Practicing mantras/ affirmations is a simple and highly effective way to change how your brain thinks and what it believes. Mantras, or affirmations, are thought patterns we practice to change our neural pathways. Remember when I said we don’t just wake up and choose to be negative? The reason that’s true is that we cannot choose without evidence. In everything you’ve ever experienced, your brain has subconsciously filed that experience somewhere in your brain. The easy way to sort this by is negative or positive experiences. If you’ve experienced something “negative” and you’ve experienced it several times, each time, your brain is filing it away as further proof of a belief.
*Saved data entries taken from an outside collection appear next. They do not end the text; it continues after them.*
-- ==== Sys2Proof/Machine/KeySets.lean ====
section
/-! DEFINITION. Key-set objects (R83 to R87, R314), their placement in HBM (R279, R280), and table sets (R315, R317). -/

namespace Sys2Proof.Machine

/-! Header and directory (Tables 2.7 and 2.8). -/
def kCount (o : List Byte) : Nat := bits (ow o 4) 15 0
def kSigned (o : List Byte) : Bool := bit (ow o 0x14) 0
def kClient (o : List Byte) : Nat := ow o 0xC + ow o 0x10 * 2 ^ 32
def kSigOff (o : List Byte) : Nat := ow o 0x20 + ow o 0x24 * 2 ^ 32
def kTotal (o : List Byte) : Nat := ow o 0x18 + ow o 0x1C * 2 ^ 32
def kCrc (o : List Byte) : Nat := ow o 0x7C

/-- A directory entry. -/
structure KeyEnt where
  cls : Nat
  compressed : Bool
  digits : Nat
  limbs : Nat
  galois : Nat
  off : Nat
  len : Nat
  keyId : Nat
  crc : Nat
  reservedZero : Bool
  idSeedZero : Bool
  deriving DecidableEq, Repr

/-- Directory entry i. -/
def kEnt (o : List Byte) (i : Nat) : KeyEnt :=
  let b := 0x80 + 64 * i
  let w := ow o b
  { cls := bits w 31 28, compressed := bit w 27, digits := bits w 23 16, limbs := bits w 15 8
    galois := ow o (b + 4), off := ow o (b + 8) + ow o (b + 0xC) * 2 ^ 32, len := ow o (b + 0x10) + ow o (b + 0x14) * 2 ^ 32
    keyId := ow o (b + 0x18), crc := ow o (b + 0x1C), reservedZero := bits w 26 24 == 0 && bits w 7 0 == 0
    idSeedZero := ow o (b + 0x18) == 0 && ((o.drop (b + 0x20)).take 32).all (· == 0) }

/-- The directory. -/
def kEnts (o : List Byte) : List KeyEnt := (List.range (kCount o)).map (kEnt o)

/-- Step 1 of R87. -/
def keyHeaderOk (o : List Byte) : Bool :=
  ow o 0 == 0x59504B31 && bits (ow o 4) 31 16 == 1 && kCrc o == crc32c (o.take 0x7C) && bits (ow o 0x14) 31 1 == 0 &&
  zeroAt o [(0x28, 0x54)] && decide (1 ≤ kCount o ∧ kCount o ≤ 340) && kTotal o == o.length &&
  decide (0x80 + 64 * kCount o ≤ o.length)

/-- Most entries of a class (Table 2.9). -/
def classMost (c : Nat) : Nat :=
  match c with
  | 1 => 1 | 2 => 256 | 3 => 1 | 4 => 64 | 5 => 1 | 6 => 1 | 7 => 16 | _ => 0

/-- Galois element of a class (Table 2.9). -/
def galoisOk (n2 c g : Nat) : Bool :=
  match c with
  | 2 => g % 2 == 1 && decide (3 ≤ g ∧ g ≤ n2 - 3)
  | 3 => g == n2 - 1
  | 4 => g % 2 == 1 && decide (3 ≤ g ∧ g ≤ n2 - 1)
  | 7 => g % 2 == 1 && decide (3 ≤ g ∧ g ≤ n2 - 1)
  | _ => g == 0

/-- Data length that an entry must have (R85, Table 9.2); 0 where the parameter set gives the class none. -/
def keyLen (p : List Byte) (e : KeyEnt) : Nat :=
  let full := 8 * pDnum p * (pK p + pS p) * 2 ^ pLogN p
  match e.cls with
  | 5 => if pLweDim p = 0 then 0 else 4 * 2 ^ pLogN p * e.digits * (pLweDim p + 1)
  | 6 => 32 * pLweDim p * e.digits * 2 ^ pRgswLogN p
  | 7 => full
  | _ => if e.compressed then full / 2 else full

/-- Step 4 of R87 for one entry, with R314. -/
def keyEntOk (p o : List Byte) (e : KeyEnt) : Bool :=
  (match e.cls with
    | 5 => !e.compressed && decide (1 ≤ e.digits ∧ e.digits ≤ 8) && decide (pLweModBits p ≤ e.digits * e.limbs) && e.idSeedZero &&
        pLweDim p != 0
    | 6 => !e.compressed && decide (1 ≤ e.digits ∧ e.digits ≤ 8) && decide (bitLen (pRgswPrime p) ≤ e.digits * e.limbs) &&
        e.idSeedZero && pLweDim p != 0
    | 7 => !e.compressed && e.digits == pDnum p && e.limbs == pK p + pS p && e.idSeedZero
    | _ => e.digits == pDnum p && e.limbs == pK p + pS p) &&
  e.len == keyLen p e && e.off % 2048 == 0 && decide (e.off + e.len ≤ o.length) &&
  e.crc == crc32c ((o.drop e.off).take e.len)

/-- Steps 1 to 4 of R87: 0, or the failing status. p is the object in the named parameter-set slot, empty when the slot
is. -/
def keyChecks (p o : List Byte) : Nat :=
  let es := kEnts o
  if !keyHeaderOk o then 0x0304
  else if p = [] || ow o 8 != pCrc p then stParam
  else if es.any fun e => e.cls == 0 || decide (7 < e.cls) || !e.reservedZero then 0x0304
  else if ((List.range 8).any fun c => decide (classMost c < (es.filter fun e => e.cls == c).length)) ||
      (es.any fun e => !galoisOk (2 * 2 ^ pLogN p) e.cls e.galois) ||
      !(es.map fun e => (e.cls, e.galois)).Nodup then 0x0305
  else if es.all (keyEntOk p o) then 0 else 0x0304

/-- Index of the entry with a (class, galois) pair (R89). -/
def keyFind (o : List Byte) (cls g : Nat) : Option Nat :=
  (List.range (kCount o)).find? fun i => (kEnt o i).cls == cls && (kEnt o i).galois == g

/-! Placement (R279): 0 SPLIT, 1 IOD0, 2 IOD1. The share of a die is a list of pieces of the object: offset and length. -/

/-- Object offset of byte o of a share. -/
def pieceAt : List (Nat × Nat) → Nat → Nat
  | [], _ => 0
  | (a, n) :: l, o => if o < n then a + o else pieceAt l (o - n)
/-- Share offset of byte x of the object, if the share holds it. -/
def pieceFind : List (Nat × Nat) → Nat → Option Nat
  | [], _ => none
  | (a, n) :: l, x => if a ≤ x ∧ x < a + n then some (x - a) else (pieceFind l x).map (· + n)
/-- Bytes of a share. -/
def pieceSize (l : List (Nat × Nat)) : Nat := (l.map (·.2)).sum
def pieceBytes {α : Type} (obj : List α) (l : List (Nat × Nat)) : List α := l.flatMap fun p => (obj.drop p.1).take p.2

/-- Every other 2 KiB unit of n bytes from a start, the first on die 0. -/
def unitPieces (start n die : Nat) : List (Nat × Nat) :=
  ((List.range ((n + 2047) / 2048)).filter fun u => u % 2 == die).map fun u => (start + 2048 * u, Nat.min 2048 (n - 2048 * u))
/-- The limb blocks of an entry's data that fall on a die: even limb positions on die 0, odd ones on die 1. -/
def limbPieces (start n limbs n4 die : Nat) : List (Nat × Nat) :=
  ((List.range (n / n4)).filter fun b => b % limbs % 2 == die).map fun b => (start + n4 * b, n4)

/-- Bytes of header and directory. -/
def keyDirBytes (o : List Byte) : Nat := 0x80 + 64 * kCount o
/-- Share of a key set on a die (R279): header and directory on both, then the entries in directory order (log entry 18). -/
def keyPieces (p o : List Byte) (placement die : Nat) : List (Nat × Nat) :=
  if placement = 1 + die then [(0, o.length)]
  else if placement = 0 then (0, keyDirBytes o) :: (kEnts o).flatMap fun e =>
    if e.cls = 5 ∨ e.cls = 6 then unitPieces e.off e.len die else limbPieces e.off e.len (pK p + pS p) (4 * 2 ^ pLogN p) die
  else [(0, keyDirBytes o)]

/-- Round up to 2 MiB (R280). -/
def up2m (n : Nat) : Nat := (n + 2 ^ 21 - 1) / 2 ^ 21 * 2 ^ 21

/-- Entry whose data or directory hold byte x of a key set. -/
def keyEntryOf (o : List Byte) (x : Nat) : Nat :=
  if x < 0x80 then 0
  else if x < keyDirBytes o then (x - 0x80) / 64
  else ((List.range (kCount o)).find? fun i => let e := kEnt o i; decide (e.off ≤ x ∧ x < e.off + e.len)).getD 0

/-! Table sets (R315). -/

def tCount (o : List Byte) : Nat := bits (ow o 4) 15 0
/-- A table directory entry (Table 9.4). -/
structure TabEnt where
  kind : Nat
  opIndex : Nat
  tableId : Nat
  size : Nat
  outFrac : Nat
  outShift : Nat
  off : Nat
  len : Nat
  crc : Nat
  reservedZero : Bool
  deriving DecidableEq, Repr

/-- Directory entry i. -/
def tEnt (o : List Byte) (i : Nat) : TabEnt :=
  let b := 0x40 + 32 * i
  { kind := bits (ow o b) 31 28, opIndex := bits (ow o b) 15 0, tableId := bits (ow o (b + 4)) 15 0
    size := bits (ow o (b + 8)) 15 0, outFrac := bits (ow o (b + 0xC)) 15 8, outShift := bits (ow o (b + 0xC)) 7 0
    off := ow o (b + 0x10), len := ow o (b + 0x14), crc := ow o (b + 0x18)
    reservedZero := bits (ow o b) 27 16 == 0 && bits (ow o (b + 4)) 31 16 == 0 && bits (ow o (b + 8)) 31 16 == 0 &&
      bits (ow o (b + 0xC)) 31 16 == 0 && ow o (b + 0x1C) == 0 }
def tEnts (o : List Byte) : List TabEnt := (List.range (tCount o)).map (tEnt o)

/-- An FP64 value that is a NaN or infinite has all exponent bits set. -/
def fp64Finite (x : Nat) : Bool := bits x 62 52 != 0x7FF

/-- Check 3 of R317 for one entry. -/
def tabEntOk (o : List Byte) (e : TabEnt) : Bool :=
  e.reservedZero && e.off % 32 == 0 && decide (e.off + e.len ≤ o.length) && e.crc == crc32c ((o.drop e.off).take e.len) &&
  (match e.kind with
    | 1 => decide (e.size ≤ 511) && e.outFrac == 0 && e.outShift == 0 && e.len == 8 * (e.size + 1) &&
        (List.range (e.size + 1)).all fun j => fp64Finite (fieldAt o (e.off + 8 * j) 8)
    | 2 => decide (2 ≤ e.size ∧ e.size ≤ 256) && e.size == 2 ^ log2 e.size && decide (e.outFrac ≤ 15) &&
        decide (e.outShift ≤ 30) && e.len == 2 * e.size
    | _ => false)

/-- Checks 1 to 3 of R317: 0, or the failing status. -/
def tableChecks (p o : List Byte) : Nat :=
  let es := tEnts o
  if !(ow o 0 == 0x59544231 && bits (ow o 4) 31 16 == 1 && ow o 0x3C == crc32c (o.take 0x3C) && zeroAt o [(0x10, 0x2C)] &&
      decide (1 ≤ tCount o ∧ tCount o ≤ 256) && ow o 0xC == o.length && decide (0x40 + 32 * tCount o ≤ o.length)) then 0x0130
  else if p = [] || ow o 8 != pCrc p then stParam
  else if es.all (tabEntOk o) &&
      (([1, 2] : List Nat).all fun k =>
        let ks := es.filter fun e => e.kind == k
        ((ks.map (·.opIndex)).filter (· != 0xFFFF)).Nodup && (ks.map (·.tableId)).Nodup) then 0
  else 0x0130

/-- Share of a table set on a die (R315: as LWE_KS data; log entry 18). -/
def tabPieces (o : List Byte) (placement die : Nat) : List (Nat × Nat) :=
  let dir := 0x40 + 32 * tCount o
  if placement = 1 + die then [(0, o.length)]
  else if placement = 0 then (0, dir) :: (tEnts o).flatMap fun e => unitPieces e.off e.len die
  else [(0, dir)]
/-- Entry whose data or directory hold byte x of a table set. -/
def tabEntryOf (o : List Byte) (x : Nat) : Nat :=
  if x < 0x40 then 0
  else if x < 0x40 + 32 * tCount o then (x - 0x40) / 32
  else ((List.range (tCount o)).find? fun i => let e := tEnt o i; decide (e.off ≤ x ∧ x < e.off + e.len)).getD 0

/-- The table that an operation uses from a set (R316): by operation index, or by table name for DIRECT_OP. -/
def tabFind (o : List Byte) (kind : Nat) (byId : Bool) (x : Nat) : Option Nat :=
  (List.range (tCount o)).find? fun i => (tEnt o i).kind == kind && (if byId then (tEnt o i).tableId else (tEnt o i).opIndex) == x

/-- Largest folded degree of Table 9.1. -/
def foldedDegree (depth : Nat) : Nat := if depth = 11 then 127 else if depth = 12 then 255 else 511

/-- Keys that a FULL_REFRESH needs (R305), as (class, galois). -/
def refreshKeys (logN : Nat) : List (Nat × Nat) :=
  let n2 := 2 ^ (logN + 1)
  let up := (List.range (logN - 1)).map fun a => powMod 32 5 (2 ^ a) n2
  let down := up.map fun g => powMod 32 g (2 ^ (logN - 1) - 1) n2
  ((up ++ down).eraseDups.map fun g => (4, g)) ++ [(3, n2 - 1), (1, 0)]

/-- Keys that a LOOKUP_REFRESH needs (R312). -/
def lookupKeys (logN : Nat) : List (Nat × Nat) :=
  let n2 := 2 ^ (logN + 1)
  [(5, 0), (6, 0), (7, n2 - 1)] ++ (List.range (logN - 2)).map fun k => (7, n2 / 2 ^ (k + 1) + 1)

end Sys2Proof.Machine
end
For example, if you get stuck in traffic 4 out of the 5 days each week that you’re heading to work, and this pattern persists over weeks, each day, your brain is filing that experience as further proof that “you’re always stuck in traffic.” But, by practicing mantras or affirmations like “Traffic will be a breeze today.” or “It’s so nice to arrive at work in 20 minutes.” then you’re creating new subconscious beliefs that even though these affirmations themselves might not be true, at least your brain understands there are other options besides being stuck in traffic. Over time, and as you create even more concise mantras, your brain will change its belief, and you will quite literally attract circumstances, like less traffic, that will make the new proof your brain needs to change your belief.

Forgiveness

Practicing mantras is absolutely the most challenging step. Once you start telling your brain to believe differently, forgiveness and setbacks seem easy. When we start training our brains to believe differently than they already do, we have to address the proof of the old belief. By forgiving past circumstances and releasing their hold over your present, you’re allowing space for new experiences to enter. By letting go of the handle past experiences have, you’ll no longer expect them in your future. Meaning if you forgive (or if that sounds too silly), release and let go of the past experience of chronically sitting in bad traffic, you’re letting your brain know it’s okay to experience something else.

Moving beyond setbacks

This is where we get to keep our “realistic” point of view rather than being an “optimist” who promotes toxic positivity. We do not live in a perfect world. As I’ve stated so many times before, and will always remind you of, we live in a world with free will. Meaning other people’s choices will affect our lives. Bad days will happen, and negative habits we’ve experienced in the past will happen again. But, this is when we go back to step two and practice more forgiveness. We cannot let one, two, ten, or however many setbacks stop us from changing our lives. No matter how many setbacks we have, we must choose to persevere and continue creating change.

It should feel uncomfortable and hard when you begin to train your brain to be optimistic. You’re training your brain to believe differently from an already well-established and learned belief. But remember, you’re on this journey because you’re choosing to live a better, more intentional life.

P.S. I have a little announcement for you! The podcast will be taking a brief hiatus through the holidays and New Year! My personal and business priorities are getting a little shift, and that meant taking a break from the podcast! But don’t fret! The Do the Dman Thing Podcast will be back and, of course, BETTER THAN EVER, on February 1st! I’ll see you then!